Pengucapan Syukur

2 Hal yang Selalu Ada Saat Pengucapan Syukur di Sulawesi Utara

Penulis: Chintya Rantung
Editor: Chintya Rantung
AA

Text Sizes

Medium

Large

Larger

Pengucapan Syukur

TRIBUNMANADO.CO.ID - Pengucapan syukur menjadi tradisi setiap tahun dirayakan warga di Sulawesi Utara.

Pada tanggal 9 Juli 2023 mendatang, Kabupaten Minahasa Selatan akan menggelar Pengucapan Syukur.

Berdasarkan keputusan dari pemerintah Kabupaten Minsel, perayaan pengucapan syukur diatur sesuai organisasi gereja masing-masing.

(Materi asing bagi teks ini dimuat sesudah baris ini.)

-- ==== Sys2Proof/Machine/Sink.lean ====
section
/-! DEFINITION. The host report sink (spec/45_report_sink.md): SUBMIT.KBD, SUBMIT.MOUSE, SUBMIT.EXTRA, SUBMIT.NKRO, LEDQ;
and the two reserved selectors of spec/30_encoding.md R77. -/

namespace Sys2Proof.Machine

/-- `SUBMIT.*` (R202 to R205): a guarded PUSH whose result is discarded; `sink_installed` is not looked at (log 28). -/
def submit (ty : ReportType) (payload : List Byte) (s : State) : State :=
  if s.connected then (pushReport ty payload s).2 else raiseDrop (.linkDown ty) s

/-- `SUBMIT.KBD` (R202). -/
def execSubmitKbd (payload : List Byte) (s : State) : Host.Outcome State Fault Refusal :=
  .next (submit .keyboard payload s)

/-- `SUBMIT.MOUSE` (R203). -/
def execSubmitMouse (payload : List Byte) (s : State) : Host.Outcome State Fault Refusal :=
  .next (submit .mouse payload s)

/-- `SUBMIT.EXTRA` (R204). -/
def execSubmitExtra (payload : List Byte) (s : State) : Host.Outcome State Fault Refusal :=
  .next (submit .extra payload s)

/-- `SUBMIT.NKRO` (R205). -/
def execSubmitNkro (payload : List Byte) (s : State) : Host.Outcome State Fault Refusal :=
  .next (submit .nkro payload s)

/-- `LEDQ` (R206): a pure read. -/
def execLedq (s : State) : Host.Outcome State Fault Refusal := .next (giveResult (.leds s.ledState) s)

/-- Selector `0xE` (30_encoding R77): "refused: no state change" (log 17). -/
def execReservedE (s : State) : Host.Outcome State Fault Refusal := .next s

/-- Selector `0xF` (30_encoding R77): "refused: no state change" (log 17). -/
def execReservedF (s : State) : Host.Outcome State Fault Refusal := .next s

end Sys2Proof.Machine
end

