-- ==== Sys2Proof/Laws/Parser.lean ====
section
/-! SUPPORT. The frame parser: what RXBUF reads as after a byte is stored, what each arm of RXBYTE does, that each
byte-class row does what RXBYTE does with its byte, what a received byte leaves alone, and that it keeps the parser
invariant. -/

namespace Sys2Proof.Machine

open Sys2Proof.Safety

variable (s : State) (b : Byte)

/-! ## RXBUF -/

theorem rxAt_rxStore (i j : Nat) :
    rxAt (rxStore i b s) j = if j = i then b else if j < i then rxAt s j else Config.freeByte j := by
  unfold rxAt
  rw [rxbuf_rxStore', memRead_memBelow, memRead_memWrite]
  rcases lt_trichotomy j i with h | h | h
  · simp [h, h.ne, Nat.lt_succ_of_lt h]
  · simp [h]
  · simp [h.ne', not_lt.2 h.le, show ¬ j < i + 1 by omega]
where
  rxbuf_rxStore' : (rxStore i b s).rxbuf = memBelow (memWrite s.rxbuf i b) (i + 1) := rfl

@[simp] theorem rxAt_rxStore_same (i : Nat) : rxAt (rxStore i b s) i = b := by simp [rxAt_rxStore]

theorem rxAt_rxStore_below {i j : Nat} (h : j < i) : rxAt (rxStore i b s) j = rxAt s j := by
  simp [rxAt_rxStore, h, h.ne]

/-- Storing a byte, and moving the index, keep RXBUF's canonical form. -/
theorem memWf_rxStore (i : Nat) (h : memWf s.rxbuf) : memWf (rxStore i b s).rxbuf :=
  memWf_memBelow _ _ (memWf_memWrite _ _ _ h)

theorem memWf_setRxidx (n : Nat) (h : memWf s.rxbuf) : memWf (setRxidx n s).rxbuf := memWf_memBelow _ _ h

/-- Both memories are in canonical form after reset: nothing is listed. -/
theorem memWf_reset : memWf State.reset.rxbuf ∧ memWf State.reset.qmem := ⟨memWf_nil, memWf_nil⟩

theorem rxAt_setPState (st : PState) (i : Nat) : rxAt (setPState st s) i = rxAt s i := rfl

theorem rxBytes_succ (n : Nat) : rxBytes s (n + 1) = rxBytes s n ++ [rxAt s n] := by
  simp [rxBytes, List.range_succ]

@[simp] theorem rxBytes_length (n : Nat) : (rxBytes s n).length = n := by simp [rxBytes]

/-- The bytes of the frame after one more is stored at the next index. -/
theorem rxBytes_rxStore (i : Nat) : rxBytes (rxStore i b s) (i + 1) = rxBytes s i ++ [b] := by
  rw [rxBytes_succ, rxAt_rxStore_same]
  congr 1
  unfold rxBytes
  exact List.map_congr_left fun j hj => rxAt_rxStore_below s b (List.mem_range.1 hj)

/-- Storing the next byte of a frame whose bytes are exactly those below `rxidx`. -/
theorem rxStore_listed {i : Nat} (h : s.rxbuf.map Prod.fst = List.range i) :
    (rxStore i b s).rxbuf = s.rxbuf ++ [(i, b)] := by
  have hall : ∀ c ∈ s.rxbuf, c.1 < i := fun c hc => List.mem_range.1 (h ▸ List.mem_map_of_mem hc)
  rw [rxbuf_rxStore'', memWrite_append _ _ _ h, memBelow_eq_self]
  intro c hc
  rcases List.mem_append.1 hc with hc | hc
  · exact Nat.lt_succ_of_lt (hall c hc)
  · simp at hc; simp [hc]
where
  rxbuf_rxStore'' : (rxStore i b s).rxbuf = memBelow (memWrite s.rxbuf i b) (i + 1) := rfl

/-! ## Completed frames -/

/-- What a completed frame can change: the three status registers and the event log (R106). -/
theorem frameDone_frame (f : List Byte) :
    frameDone f s =
      { s with
        connected := (frameDone f s).connected
        ledState := (frameDone f s).ledState
        pairing := (frameDone f s).pairing
        events := (frameDone f s).events } := by
  unfold frameDone interpretStatus
  split
  · split
    · split
      · rfl
      · split
        · rfl
        · split <;> rfl
    · rfl
  · rfl

/-- A completed frame never sets `pairing`. -/
theorem frameDone_pairing (f : List Byte) (h : (frameDone f s).pairing = true) : s.pairing = true := by
  unfold frameDone interpretStatus at h
  split at h
  · split at h
    · split at h
      · exact h
      · split at h
        · simp [applyConnectivity] at h
        · split at h <;> exact h
    · exact h
  · exact h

Dalam Pengucapan ada dua hal yang selalu ada.

Apa itu?

Pesta yang merupakan bentuk syukur kepada Tuhan atas hasil yang diperoleh.

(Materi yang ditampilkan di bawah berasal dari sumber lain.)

/-! The invariant of the machine (spec/10_state.md): every instruction keeps it, and so does every step; it holds after
reset. -/

namespace Sys2Proof.Proofs

open Sys2Proof.Machine Sys2Proof.Safety

/-! ## What keeps the invariant -/

section Invariant

variable {s t : State}

/-- The invariant does not look at the event log, the results or what is presented. -/
theorem inv_of_outputs (h : Inv s) (es : List Event) (rs : List Result) (ps : List Fetch) :
    Inv { s with events := es, results := rs, pending := ps } where
  params := h.params
  parser := parserInv_of_same h.parser rfl rfl rfl rfl
  queue := queueInv_of_same h.queue rfl rfl rfl rfl rfl
  timers := timerInv_of_same h.timers rfl rfl rfl rfl rfl
  link := linkInv_of_same h.link rfl rfl id

theorem inv_giveResult (h : Inv s) (r : Result) : Inv (giveResult r s) := inv_of_outputs h _ _ _

theorem inv_raiseDrop (h : Inv s) (c : DropCause) : Inv (raiseDrop c s) := inv_of_outputs h _ _ _

/-- What changes the parser and the status registers alone keeps the invariant, if it keeps the parser's and never sets
`pairing`. -/
theorem inv_of_received (h : Inv s) (hsame : SameButReceive s t) (hparser : ParserInv t)
    (hpairing : t.pairing = true → s.pairing = true) : Inv t where
  params := hsame.params_eq ▸ h.params
  parser := hparser
  queue := queueInv_of_same h.queue (by rw [hsame]) (by rw [hsame]) (by rw [hsame]) (by rw [hsame]) (by rw [hsame])
  timers := timerInv_of_same h.timers (by rw [hsame]) (by rw [hsame]) (by rw [hsame]) (by rw [hsame]) (by rw [hsame])
  link := linkInv_of_same h.link (by rw [hsame]) (by rw [hsame]) hpairing

theorem inv_rxByte (h : Inv s) (b : Byte) : Inv (rxByte b s) :=
  inv_of_received h (rxByte_same s b) (rxByte_parserInv s b h.params h.parser) (rxByte_pairing s b)

theorem inv_rxBytesIn (h : Inv s) (bytes : List Byte) : Inv (rxBytesIn bytes s) :=
  inv_of_received h (rxBytesIn_same s bytes) (rxBytesIn_parserInv s bytes h.params h.parser) (rxBytesIn_pairing s bytes)

/-- R106: a completed frame leaves the parser. -/
theorem frameDone_same (s : State) (f : List Byte) : SameButReceive s (frameDone f s) := by
  unfold SameButReceive
  rw [frameDone_frame]

theorem inv_frameDone (h : Inv s) (f : List Byte) : Inv (frameDone f s) := by
  have hframe := frameDone_frame s f
  exact inv_of_received h (frameDone_same s f)
    (parserInv_of_same h.parser (by rw [hframe]) (by rw [hframe]) (by rw [hframe]) (by rw [hframe]))
    (frameDone_pairing s f)

/-- R190: the time-out can only clear a flag. -/
theorem pairTimeout_same (s : State) (t : Nat) : SameButReceive s (pairTimeout t s) := by
  rw [pairTimeout_eq]; rfl

theorem inv_pairTimeout (h : Inv s) (t : Nat) : Inv (pairTimeout t s) := by
  refine inv_of_received h (pairTimeout_same s t) ?_ ?_
  · rw [pairTimeout_eq]
    exact parserInv_of_same h.parser rfl rfl rfl rfl
  · rw [pairTimeout_eq]
    exact fun hp => (Bool.and_eq_true_iff.1 hp).1

/-- A change of the queue alone keeps the invariant if it keeps the queue's. -/
theorem inv_of_queue (h : Inv s) {m : List (Nat × Entry)} {hd tl d : Nat}
    (hq : QueueInv { s with qmem := m, qhead := hd, qtail := tl, qdepth := d }) :
    Inv { s with qmem := m, qhead := hd, qtail := tl, qdepth := d } where
  params := h.params
  parser := parserInv_of_same h.parser rfl rfl rfl rfl
  queue := hq
  timers := timerInv_of_same h.timers rfl rfl rfl rfl rfl
  link := linkInv_of_same h.link rfl rfl id

theorem inv_enqueue (h : Inv s) {e : Entry} (hd : s.qdepth < s.params.queueCap)
    (he : pushLenLegal s.params e.type e.data.length = true) : Inv (enqueue e s) :=
  inv_of_queue h (queueInv_enqueue e h.queue hd he)

theorem inv_dequeue (h : Inv s) (hd : 0 < s.qdepth) : Inv (dequeue s) := inv_of_queue h (queueInv_dequeue h.queue hd)

theorem inv_clearQueue (h : Inv s) : Inv (clearQueue s) := inv_of_queue h (queueInv_clearQueue s h.params.queueCap_min)

/-- A write of bytes whose stamps fit `TIME_W` bits, after which both timers hold one such stamp, keeps the timers'
invariant. -/
theorem timerInv_of_write (h : TimerInv s) (hp : t.params = s.params) {n : Nat} {more : List (Nat × Byte)}
    (hn : n < 2 ^ s.params.timeW) (hsend : t.lastSendTime = n) (hact : t.lastActivityTime = n)
    (hpair : t.pairStartTime < 2 ^ s.params.timeW) (htx : t.tx = s.tx ++ more)
    (hmore : ∀ c ∈ more, c.1 < 2 ^ s.params.timeW) : TimerInv t where
  same := hsend.trans hact.symm
  send_lt := by rwa [hsend, hp]
  pair_lt := by rwa [hp]
  tx_lt := by rw [htx, hp]; exact List.forall_mem_append.2 ⟨h.tx_lt, hmore⟩

theorem wakeBurstBytes_stamped_lt (p : Params) (t : Nat) :
    ∀ c ∈ wakeBurstBytes.map (fun b => (stamp p t, b)), c.1 < 2 ^ p.timeW := stamped_lt (stamp_lt p t)

/-- Log 26: a bare burst leaves the timers. -/
theorem inv_wakeBurst (h : Inv s) (t : Nat) : Inv (wakeBurst t s) where
  params := h.params
  parser := parserInv_of_same h.parser rfl rfl rfl rfl
  queue := queueInv_of_same h.queue rfl rfl rfl rfl rfl
  timers := timerInv_of_write h.timers rfl h.timers.send_lt rfl h.timers.same.symm h.timers.pair_lt rfl
    (wakeBurstBytes_stamped_lt _ _)
  link := linkInv_of_same h.link rfl rfl id

theorem sendBurst_lt (s : State) (t : Nat) : ∀ c ∈ sendBurst s t, c.1 < 2 ^ s.params.timeW := by
  unfold sendBurst
  split
  · exact replicate_lt (stamp_lt _ _)
  · simp

theorem inv_sched (h : Inv s) (t : Nat) : Inv (sched t s) := by
  have hq := queueInv_sched h.queue t
  rcases sched_cases s t with hs | ⟨hd, -, hs⟩
  · rwa [hs]
  · rw [hs, sendHead_eq s t hd] at hq ⊢
    have hn := sendTime_lt s t
    exact ⟨h.params, parserInv_of_same h.parser rfl rfl rfl rfl, hq,
      timerInv_of_write h.timers rfl hn rfl rfl h.timers.pair_lt (List.append_assoc ..)
        (List.forall_mem_append.2 ⟨sendBurst_lt s t, stamped_lt hn⟩),
      linkInv_of_same h.link rfl rfl id⟩

theorem inv_tick (h : Inv s) (t : Nat) (bytes : List Byte) : Inv (tick t bytes s) :=
  inv_sched (inv_pairTimeout (inv_rxBytesIn h bytes) t) t

/-- What the link operations share: the parser as before and an empty queue. -/
theorem inv_of_session (h : Inv s) (hparams : t.params = s.params)
    (hps : t.pstate = s.pstate) (hix : t.rxidx = s.rxidx) (hbuf : t.rxbuf = s.rxbuf)
    (hm : t.qmem = []) (hh : t.qhead = 0) (ht : t.qtail = 0) (hd : t.qdepth = 0)
    (htimers : TimerInv t) (hlink : LinkInv t) : Inv t where
  params := hparams ▸ h.params
  parser := parserInv_of_same h.parser hparams hps hix hbuf
  queue := queueInv_empty t (hparams ▸ h.params.queueCap_min) hm hh ht hd
  timers := htimers
  link := hlink

theorem afterWake_lt (p : Params) (t : Nat) : afterWake p t < 2 ^ p.timeW := stamp_lt _ _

Haruskah ada pesta? Pasti sebagian besar masyarakat Minahasa akan mejawab 'harus'.

Kenapa 'harus'?

Karena pesta itu merupakan simbol syukur kepada Tuhan atas hasil panen kebun, pertanian dan berkat lainnya yang diperoleh selama ini.

Hanya memang ada sedikit pergeseran makna.

Sebab yang utama sebenarnya dalam pengucapan syukur adalah mempersembahkan hasil kebun terbaik di gereja.

Hal ini dipahami sebagai bentuk syukur orang Minahasa yang sebagian besar beragama nasrani kepada Tuhan yang diyakininya.

Setelah mempersembahkan hasil terbaik di gereja, syukur kepada Tuhan ini dilanjutnya dengan mengajak sesama 'berpesta'.

Maksudnya agar sesama (manusia) juga merasakan berkat yang diberikan Tuhan kepada masing-masing keluarga.

Maknanya kemudian agak bergeser.

Masyarakat saat ini lebih cenderung memaknai pengucapan syukur atau biasa disebut kebanyakan orang Minahasa dengan 'pengucapan'  ini dengan mendahulukan menyiapkan makanan istimewa yang berbeda dengan hari biasa dan mengundang saudara, kerabat dan kenalan lainnya untuk datang makan bersama.

Padahal yang seharusnya mengucap syukur terlebih dahulu dengan membawa hasil yang diberikan bumi kepada Tuhan yang direfleksikan dengan membawa hasil panen ke gereja, kemudian dilanjutkan dengan 'pengucapan' di rumah setiap keluarga.

Hanya memang harus diakui pengucapan model saat ini sudah membudaya sehingga sulit dihilangkan.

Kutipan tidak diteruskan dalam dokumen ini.